[Problem] For this listing, the lines between the one holding "trn : Nat × Nat" and the one holding "versions (R229). -/", inclusive, must be set down exactly.

Top of Exercise data

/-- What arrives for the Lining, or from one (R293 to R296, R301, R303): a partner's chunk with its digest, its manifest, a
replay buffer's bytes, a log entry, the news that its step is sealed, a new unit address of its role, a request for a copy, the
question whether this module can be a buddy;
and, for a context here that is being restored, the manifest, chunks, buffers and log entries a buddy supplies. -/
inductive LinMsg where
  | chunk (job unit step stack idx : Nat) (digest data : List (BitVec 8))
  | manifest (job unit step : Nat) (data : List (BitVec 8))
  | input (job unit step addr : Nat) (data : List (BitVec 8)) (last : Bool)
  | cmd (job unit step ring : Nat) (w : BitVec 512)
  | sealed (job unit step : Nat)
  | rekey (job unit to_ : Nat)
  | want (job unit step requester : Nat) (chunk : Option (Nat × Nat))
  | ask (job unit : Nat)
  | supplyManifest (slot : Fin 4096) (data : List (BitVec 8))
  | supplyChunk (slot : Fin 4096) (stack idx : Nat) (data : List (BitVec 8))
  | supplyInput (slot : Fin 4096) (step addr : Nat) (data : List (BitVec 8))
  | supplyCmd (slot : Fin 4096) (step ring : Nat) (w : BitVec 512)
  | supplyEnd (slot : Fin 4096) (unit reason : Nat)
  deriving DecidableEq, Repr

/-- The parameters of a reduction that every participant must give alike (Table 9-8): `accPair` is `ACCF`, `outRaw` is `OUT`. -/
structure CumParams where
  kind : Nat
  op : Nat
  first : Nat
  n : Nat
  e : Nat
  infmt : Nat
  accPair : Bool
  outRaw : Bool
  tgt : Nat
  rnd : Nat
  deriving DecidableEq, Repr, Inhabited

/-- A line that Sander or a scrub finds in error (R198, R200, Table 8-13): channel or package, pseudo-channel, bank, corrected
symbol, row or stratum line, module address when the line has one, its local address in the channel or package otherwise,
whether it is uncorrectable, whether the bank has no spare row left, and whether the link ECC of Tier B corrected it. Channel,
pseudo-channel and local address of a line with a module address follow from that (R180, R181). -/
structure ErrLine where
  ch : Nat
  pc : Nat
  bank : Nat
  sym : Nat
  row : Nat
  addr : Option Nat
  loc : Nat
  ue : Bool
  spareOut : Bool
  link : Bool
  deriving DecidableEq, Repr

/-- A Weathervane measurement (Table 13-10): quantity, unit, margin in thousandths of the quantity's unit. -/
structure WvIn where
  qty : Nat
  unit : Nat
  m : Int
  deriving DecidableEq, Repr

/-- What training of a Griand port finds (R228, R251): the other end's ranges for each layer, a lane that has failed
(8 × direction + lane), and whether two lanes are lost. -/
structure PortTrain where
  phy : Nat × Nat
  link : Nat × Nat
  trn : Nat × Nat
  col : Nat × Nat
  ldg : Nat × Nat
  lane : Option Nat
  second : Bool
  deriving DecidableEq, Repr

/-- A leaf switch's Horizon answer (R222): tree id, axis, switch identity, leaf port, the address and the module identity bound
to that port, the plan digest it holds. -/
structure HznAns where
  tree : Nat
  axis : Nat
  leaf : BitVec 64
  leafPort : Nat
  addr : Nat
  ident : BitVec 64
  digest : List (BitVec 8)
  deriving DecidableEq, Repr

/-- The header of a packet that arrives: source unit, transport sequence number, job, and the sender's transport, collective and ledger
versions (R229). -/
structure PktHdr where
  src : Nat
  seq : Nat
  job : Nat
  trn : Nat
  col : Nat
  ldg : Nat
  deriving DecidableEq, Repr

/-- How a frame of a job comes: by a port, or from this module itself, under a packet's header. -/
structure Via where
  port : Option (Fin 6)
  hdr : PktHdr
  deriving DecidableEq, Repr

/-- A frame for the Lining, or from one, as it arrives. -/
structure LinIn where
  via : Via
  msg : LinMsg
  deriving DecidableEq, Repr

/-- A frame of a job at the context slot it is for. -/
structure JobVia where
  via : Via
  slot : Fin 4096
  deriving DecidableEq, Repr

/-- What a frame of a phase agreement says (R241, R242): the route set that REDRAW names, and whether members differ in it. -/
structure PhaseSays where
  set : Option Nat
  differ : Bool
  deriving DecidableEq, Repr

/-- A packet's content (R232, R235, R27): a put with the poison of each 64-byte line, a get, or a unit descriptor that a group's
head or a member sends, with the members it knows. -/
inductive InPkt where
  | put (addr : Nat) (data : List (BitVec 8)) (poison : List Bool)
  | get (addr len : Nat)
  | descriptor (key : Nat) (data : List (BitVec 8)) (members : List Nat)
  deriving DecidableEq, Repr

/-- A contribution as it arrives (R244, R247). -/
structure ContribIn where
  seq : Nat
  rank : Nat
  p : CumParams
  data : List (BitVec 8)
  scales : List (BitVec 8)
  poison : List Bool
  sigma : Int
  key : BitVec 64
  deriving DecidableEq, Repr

Bottom of Exercise data

[Exercise result]
  trn : Nat × Nat
  col : Nat × Nat
  ldg : Nat × Nat
  lane : Option Nat
  second : Bool
  deriving DecidableEq, Repr

/-- A leaf switch's Horizon answer (R222): tree id, axis, switch identity, leaf port, the address and the module identity bound
to that port, the plan digest it holds. -/
structure HznAns where
  tree : Nat
  axis : Nat
  leaf : BitVec 64
  leafPort : Nat
  addr : Nat
  ident : BitVec 64
  digest : List (BitVec 8)
  deriving DecidableEq, Repr

/-- The header of a packet that arrives: source unit, transport sequence number, job, and the sender's transport, collective and ledger
versions (R229). -/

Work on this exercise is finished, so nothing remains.